- Problem to solve -
Every line of the data that includes "localByte" should be copied out.
*** Listed records Section Begins ***
theorem writeLocal_done {s t : State} {done : List (Writer × Nat × Byte)} (h : LocalDone s done t) (src : Writer) (pa : Nat) (bs : List Byte) :
    LocalDone s (done ++ runCells src pa bs) (t.writeLocal pa bs) := by
  have key := openLines t pa bs.length
  unfold State.writeLocal
  simp only [] at key ⊢
  generalize (List.range bs.length).foldl (fun s i =>
      if s.written.contains (lineOf (pa + i)) then s
      else
        { s with
          mem := Memory.zero s.mem (fun a => a / 128 = lineOf (pa + i))
          written := lineOf (pa + i) :: s.written
          eccBad := s.eccBad.filter fun x => lineOf x ≠ lineOf (pa + i)
          eccSoft := s.eccSoft.filter fun x => lineOf x ≠ lineOf (pa + i)
          tagBad := s.tagBad.filter fun l => l ≠ lineOf (pa + i) }) t = u at key
  obtain ⟨h1, h2, h3, h4, h5, h6, h7, h8, h9, h10⟩ := key
  suffices hd : ∀ v : State, Quiet u v → ∀ eb es, LocalDone s (done ++ runCells src pa bs) { v with mem := Memory.write v.mem pa bs, eccBad := eb, eccSoft := es } by
    split
    · exact (hd _ (scrubBy_quiet _ _ _ _) _ _).quiet (fenceWord_quiet _ _ _ _)
    · exact hd _ (scrubBy_quiet _ _ _ _) _ _
  intro v hv eb es
  refine ⟨hv.groups.trans (h1.trans h.groups), hv.blocks.trans (h2.trans h.blocks), hv.launches.trans (h3.trans h.launches),
    hv.chains.trans (h4.trans h.chains), hv.worlds.trans (h5.trans h.worlds), hv.pot.trans (h6.trans h.pot), hv.now.trans (h7.trans h.now),
    hv.pend.trans (h8.trans h.pend), fun x => ?_, fun ln => ?_⟩
  · show Memory.get (Memory.write v.mem pa bs) x = _
    rw [hv.mem]
    rw [Memory.get_write, h9 x]
    unfold localByte
    rw [List.reverse_append, List.find?_append, runCells_find, List.any_append, runCells_line src pa bs (fun a => decide (lineOf a = lineOf x))]
    by_cases hx : pa ≤ x ∧ x < pa + bs.length
    · have hlt : x - pa < bs.length := by omega
      simp only [hx, and_self, if_true, dite_true, Option.some_or]
      simp [hlt]
    · simp only [hx, if_false, dite_false, Option.none_or]
      rw [h.mem x, h.written (lineOf x)]
      unfold localByte
      cases hfd : done.reverse.find? fun y => decide (y.2.1 = x) with
      | some y =>
        have hy : done.any (fun y => decide (lineOf y.2.1 = lineOf x)) = true := by
          have hm := List.mem_of_find?_eq_some hfd
          have hp := List.find?_some hfd
          exact List.any_eq_true.mpr ⟨y, List.mem_reverse.mp hm, by simpa using congrArg lineOf (of_decide_eq_true hp)⟩
        simp [hy]
      | none =>
        simp only []
        cases done.any (fun y => decide (lineOf y.2.1 = lineOf x)) <;> cases s.written.contains (lineOf x) <;>
          cases (List.range bs.length).any (fun i => decide (lineOf (pa + i) = lineOf x)) <;> simp
  · show v.written.contains ln = _
    rw [hv.written, h10 ln, h.written ln, List.any_append, runCells_line src pa bs (fun a => decide (lineOf a = ln)), Bool.or_assoc]

theorem checkLane_local {s : State} {c : Ctx} {wr rd : Bool} {lane a n : Nat} {ys : List Piece}
    (h : s.checkLane c .loc wr rd lane a n = .ok ys) : ∀ y ∈ ys, y.loc = true := by
  unfold State.checkLane at h
  simp only [] at h
  repeat' split at h
  all_goals first | (cases h; simp) | cases h

theorem writePieces_local {s t : State} {done : List (Writer × Nat × Byte)} (h : LocalDone s done t) (c : Ctx) (cls : WClass) (lane base : Nat)
    (strong whole : Bool) (after : List Nat) (al : Bool) (full : List Nat) (ps : List Piece) (bs : List Byte) (hl : ∀ p ∈ ps, p.loc = true) :
    LocalDone s (done ++ ((placesOf ps).zip bs).map fun x => (Writer.thread c.gid lane, x.1, x.2))
      (t.writePieces c cls lane base strong whole after al full ps bs) := by
  induction ps generalizing t done bs with
  | nil => simpa [placesOf, State.writePieces] using h
  | cons p ps ih =>
    unfold State.writePieces
    simp only [hl p (List.mem_cons_self ..)]
    rw [if_pos trivial]
    have h1 := writeLocal_done h (.thread c.gid lane) p.pa (bs.take p.len)
    have h2 := ih h1 (bs.drop p.len) fun q hq => hl q (List.mem_cons_of_mem _ hq)
    rw [List.append_assoc] at h2
    have e : runCells (.thread c.gid lane) p.pa (bs.take p.len) ++ ((placesOf ps).zip (bs.drop p.len)).map (fun x => (Writer.thread c.gid lane, x.1, x.2)) =
        ((placesOf (p :: ps)).zip bs).map fun x => (Writer.thread c.gid lane, x.1, x.2) := by
      unfold runCells
      rw [← List.map_append, ← zip_range'_take]
      exact congrArg _ (zip_places p ps bs).symm
    rw [e] at h2
    exact h2

theorem writePieces_ext {c : Ctx} (cls : WClass) (lane base : Nat) (strong whole : Bool) (after : List Nat) (al : Bool) (full : List Nat)
    (ps : List Piece) (bs : List Byte) (hl : ∀ p ∈ ps, p.loc = true) (t : State) :
    (t.writePieces c cls lane base strong whole after al full ps bs).ext = t.ext := by
  have hsc : ∀ (t : State) (f : Nat → Bool) (pa n : Nat), (t.scrubBy f pa n).ext = t.ext := by
    intro t f pa n
    unfold State.scrubBy
    simp only []
    split
    · have key : ∀ (xs : List Nat) (t : State), (xs.foldl (fun s x => match homeBulk x with
          | some b => (s.modBulk b fun k => { k with corrected := k.corrected + 1 }).ember b 0x01 0xFFFF 0xFF (BitVec.ofNat 64 (x / 4096))
          | none => s) t).ext = t.ext := by
        intro xs
        induction xs with
        | nil => intro t; rfl
        | cons x xs ih =>
          intro t
          rw [List.foldl_cons, ih]
          cases homeBulk x <;> rfl
      exact (key _ _).trans rfl
    · rfl
  have hfw : ∀ (t : State) (a b d : Nat), (t.fenceWord a b d).ext = t.ext := by
    intro t a b d
    unfold State.fenceWord
    split
    · rfl
    · unfold State.fence
      split
      · split
        · simp only []
          split <;> rfl
        · rfl
      · rfl
  have hop : ∀ (xs : List Nat) (f : State → Nat → State), (∀ s i, (f s i).ext = s.ext) → ∀ t, (xs.foldl f t).ext = t.ext := by
    intro xs f hf
    induction xs with
    | nil => intro t; rfl
    | cons x xs ih => intro t; rw [List.foldl_cons, ih, hf]
  have hw : ∀ (t : State) (pa : Nat) (bs : List Byte), (t.writeLocal pa bs).ext = t.ext := by
    intro t pa bs
    unfold State.writeLocal
    simp only []
    have hu : ∀ u : State, u.ext = t.ext → (∀ f eb es, ({ u.scrubBy f pa bs.length with
        mem := Memory.write (u.scrubBy f pa bs.length).mem pa bs, eccBad := eb, eccSoft := es } : State).ext = t.ext) := by
      intro u hu f eb es
      exact (hsc u f pa bs.length).trans hu
    split
    · rw [hfw]
      refine hu _ (hop _ _ (fun s i => ?_) t) _ _ _
      split <;> rfl
    · refine hu _ (hop _ _ (fun s i => ?_) t) _ _ _
      split <;> rfl
  induction ps generalizing t bs with
  | nil => rfl
  | cons p ps ih =>
    unfold State.writePieces
    simp only [hl p List.mem_cons_self]
    rw [if_pos trivial, ih _ fun q hq => hl q (List.mem_cons_of_mem _ hq), hw]

/-- What a granted store to local storage does. -/
theorem writeAll_local {s : State} {c : Ctx} {act : Mask} {n : Nat} {col aligned release strong whole : Bool} {cls : WClass}
    {reqs : List (Nat × Nat)} {ps : List (Nat × List Piece)} {data : Nat → Nat → List Byte}
    (h : Granted s c act .loc n true false aligned reqs ps) (hw : s.wick c.l.lid c.core cls < 2 ^ 20) :
    ∃ t, LocalDone s (storeCells c.gid ps data) t ∧
      writeAll c act .loc n col aligned cls release strong whole reqs data s = .next (retire c t) := by
  have hin : ∀ x ∈ ps, ∀ p ∈ x.2, p.loc = true := by
    intro x hx p hp
    have hc := h.check
    clear h
    induction hc with
    | nil => cases hx
    | cons h1 _ ih =>
      rcases List.mem_cons.mp hx with e | e
      · subst e; exact checkLane_local h1.2 p hp
      · exact ih e
  generalize hfull : fullWords ((ps.flatMap fun x => x.2).map fun p => (p.pa, p.len)) = full
  have go : ∀ (es : List (Nat × Nat × List Piece)) (done : List (Writer × Nat × Byte)) (t : State), LocalDone s done t → t.ext = s.ext →
      (∀ e ∈ es, ∀ p ∈ e.2.2, p.loc = true) →
      LocalDone s (done ++ es.flatMap fun e => ((placesOf e.2.2).zip (data e.1 e.2.1)).map fun x => (Writer.thread c.gid e.2.1, x.1, x.2))
        (es.foldl (fun t e => t.writePieces c cls e.2.1 s.serial strong whole (if cls = .put then [] else s.orderAfter c e.2.1 release)
          ((reqs.getD e.1 (0, 0)).2 % n = 0) full e.2.2 (data e.1 e.2.1)) t) ∧
      (es.foldl (fun t e => t.writePieces c cls e.2.1 s.serial strong whole (if cls = .put then [] else s.orderAfter c e.2.1 release)
          ((reqs.getD e.1 (0, 0)).2 % n = 0) full e.2.2 (data e.1 e.2.1)) t).ext = s.ext := by
    intro es
    induction es with
    | nil => intro done t ht he _; exact ⟨by simpa using ht, he⟩
    | cons e es ih =>
      intro done t ht hx he
      have h0 := he e List.mem_cons_self
      have := ih _ _ (writePieces_local ht c cls e.2.1 s.serial strong whole
        (if cls = .put then [] else s.orderAfter c e.2.1 release) ((reqs.getD e.1 (0, 0)).2 % n = 0) full e.2.2 (data e.1 e.2.1) h0)
        ((writePieces_ext _ _ _ _ _ _ _ _ _ _ h0 t).trans hx) (fun x hx => he x (List.mem_cons_of_mem _ hx))
      rw [List.append_assoc] at this
      rw [List.flatMap_cons]
      exact this
  obtain ⟨hd, hx⟩ := go ((List.range ps.length).zip ps) [] s (LocalDone.nil s) rfl fun x hx => hin x.2 (List.of_mem_zip hx).2
  rw [List.nil_append] at hd
  unfold writeAll
  rw [withLanes_granted h.toAdmitted, watched_none h.watch, outsideMustWait_none h.inside]
  simp only [hfull, Bool.false_or]
  rw [if_neg (by
    intro hlt
    simp only [Bool.or_eq_true, decide_eq_true_eq] at hlt
    have hk : ∀ u : State, LocalDone s (storeCells c.gid ps data) u → u.ext = s.ext → u.wick c.l.lid c.core cls = s.wick c.l.lid c.core cls := by
      intro u hu he
      unfold State.wick State.outAtoms State.atomsOut State.block?
      rw [hu.groups, hu.blocks, hu.pend, he]
    have := hk _ hd hx
    omega)]
  exact ⟨_, hd.quiet (touchPieces_quiet _ c .loc col true (ps.flatMap fun x => x.2)), rfl⟩

theorem LocalDone.landed {s t : State} {c : Ctx} {done : List (Writer × Nat × Byte)} (hc : s.ctx? = some c) (h : LocalDone s done t) :
    ∃ g, (retire c t).group? c.gid = some g ∧ (∀ l, inMask c.is.mask l = true → g.stands l c.after) ∧ SameRegs c.g g ∧
      (retire c t).pend = s.pend ∧ Accessed s (retire c t) c.gid ∧ (∀ x, Memory.get (retire c t).mem x = localByte s done x) ∧
      ∀ ln, (retire c t).written.contains ln = (s.written.contains ln || done.any fun y => lineOf y.2.1 = ln) := by
  obtain ⟨hg, -, -, -⟩ := ctx_parts hc
  have hgr : ∀ x, t.group? x = s.group? x := fun x => by unfold State.group?; rw [h.groups]
  refine ⟨c.g.issued c.is.pc c.is.mask [mkFrag c.after c.is.mask], ?_, ?_, ⟨rfl, rfl, rfl, rfl, rfl, rfl, rfl⟩, h.pend, ?_, h.mem, h.written⟩
  · rw [retire_group?, if_pos rfl, hgr, hg]
    rfl
  · intro l hl
    exact issued_stands _ _ _ _ _ _ ⟨_, List.mem_singleton_self _, rfl, rfl, hl⟩
  · exact ⟨fun x hx => by rw [retire_group?, if_neg hx, hgr], h.blocks, h.launches, h.chains, h.worlds, h.pot, h.now⟩

section Atomics

variable {s : State} {c : Ctx} {act : Mask} {acc : Acc} {ps : List (Nat × List Piece)} {reqs : List (Nat × Nat)} {sh : AtomShape}

theorem granted_length {n : Nat} {sp : Space} {write reads aligned : Bool} (h : Granted s c act sp n write reads aligned reqs ps) :
    reqs.length = ps.length := h.check.length_eq

theorem badWord_nil (h : s.eccBad = []) (pa n : Nat) : s.badWord pa n = false := by
  unfold State.badWord
  rw [h]
  rfl

theorem fails_nil {n : Nat} {sp : Space} {write reads aligned : Bool} (h : Granted s c act sp n write reads aligned reqs ps) (he : s.eccBad = []) :
    sh.fails s (s.laneChecks c sp n write reads aligned reqs) = [] := by
  rw [laneChecks_granted h.toAdmitted]
  unfold AtomShape.fails
  rw [List.filterMap_eq_nil_iff]
  intro e hm
  obtain ⟨r, hr, rfl⟩ := List.mem_map.mp hm
  have hx : ∃ x ∈ ps, s.checkLane c sp write reads r.1 r.2 n = .ok x.2 := by
    have hc := h.check
    clear h hm
    induction hc with
    | nil => cases hr
    | cons h1 _ ih =>
      rcases List.mem_cons.mp hr with e | e
      · subst e; exact ⟨_, List.mem_cons_self, h1.2⟩
      · obtain ⟨x, hx, h2⟩ := ih e
        exact ⟨x, List.mem_cons_of_mem _ hx, h2⟩
  obtain ⟨x, hx, hk⟩ := hx
  have hin := h.inside x hx
  simp only [hk]
  rw [if_neg, if_neg]
  · intro h2
    obtain ⟨p, -, hp2⟩ := List.any_eq_true.mp h2
    rw [badWord_nil he] at hp2
    simp at hp2
  · intro h2
    simp only [Bool.and_eq_true] at h2
    obtain ⟨p, hp, hp2⟩ := List.any_eq_true.mp h2.2
    rw [hin p hp] at hp2
    split at hp2 <;> cases hp2

theorem atomChecks_granted {posted : Bool} (h : Granted s c act acc.sp sh.n true (!posted) true reqs ps)
    (hw : Unwatched s c acc.sp sh.n true true reqs) (he : s.eccBad = []) (k : List (Nat × List Piece) → State → Out) : atomChecks c act acc sh posted reqs s k = k ps s := by
  unfold atomChecks
  simp only [fails_nil (sh := sh) h he, List.isEmpty_nil, if_true]
  rw [withLanes_granted h.toAdmitted, watched_none hw, outsideMustWait_none h.inside, if_neg Bool.false_ne_true]

theorem cutPages_ne {a n : Nat} (hn : 0 < n) : cutPages a n ≠ [] := by
  unfold cutPages cutRuns
  rw [if_neg (by omega)]
  simp

theorem checkGlobal_ne {m : Master} {core : Option Nat} {p w src : Nat} {can : List Nat} {wr rd at_ : Bool} {va n : Nat} {sent : Bool} {ys : List Piece} (hn : 0 < n)
    (h : s.checkGlobal m core p w src can wr rd at_ va n sent = .ok ys) : ys ≠ [] := by
  unfold State.checkGlobal at h
  have hne := cutPages_ne (a := va) hn
  generalize cutPages va n = cs at h hne
  cases cs with
  | nil => exact absurd rfl hne
  | cons x cs =>
    rw [List.map_cons, List.foldr_cons] at h
    unfold joinChecks at h
    split at h
    · cases h; simp
    all_goals cases h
*** Listed records Section Ends ***
- Task result -
    unfold localByte
      unfold localByte
      (retire c t).pend = s.pend ∧ Accessed s (retire c t) c.gid ∧ (∀ x, Memory.get (retire c t).mem x = localByte s done x) ∧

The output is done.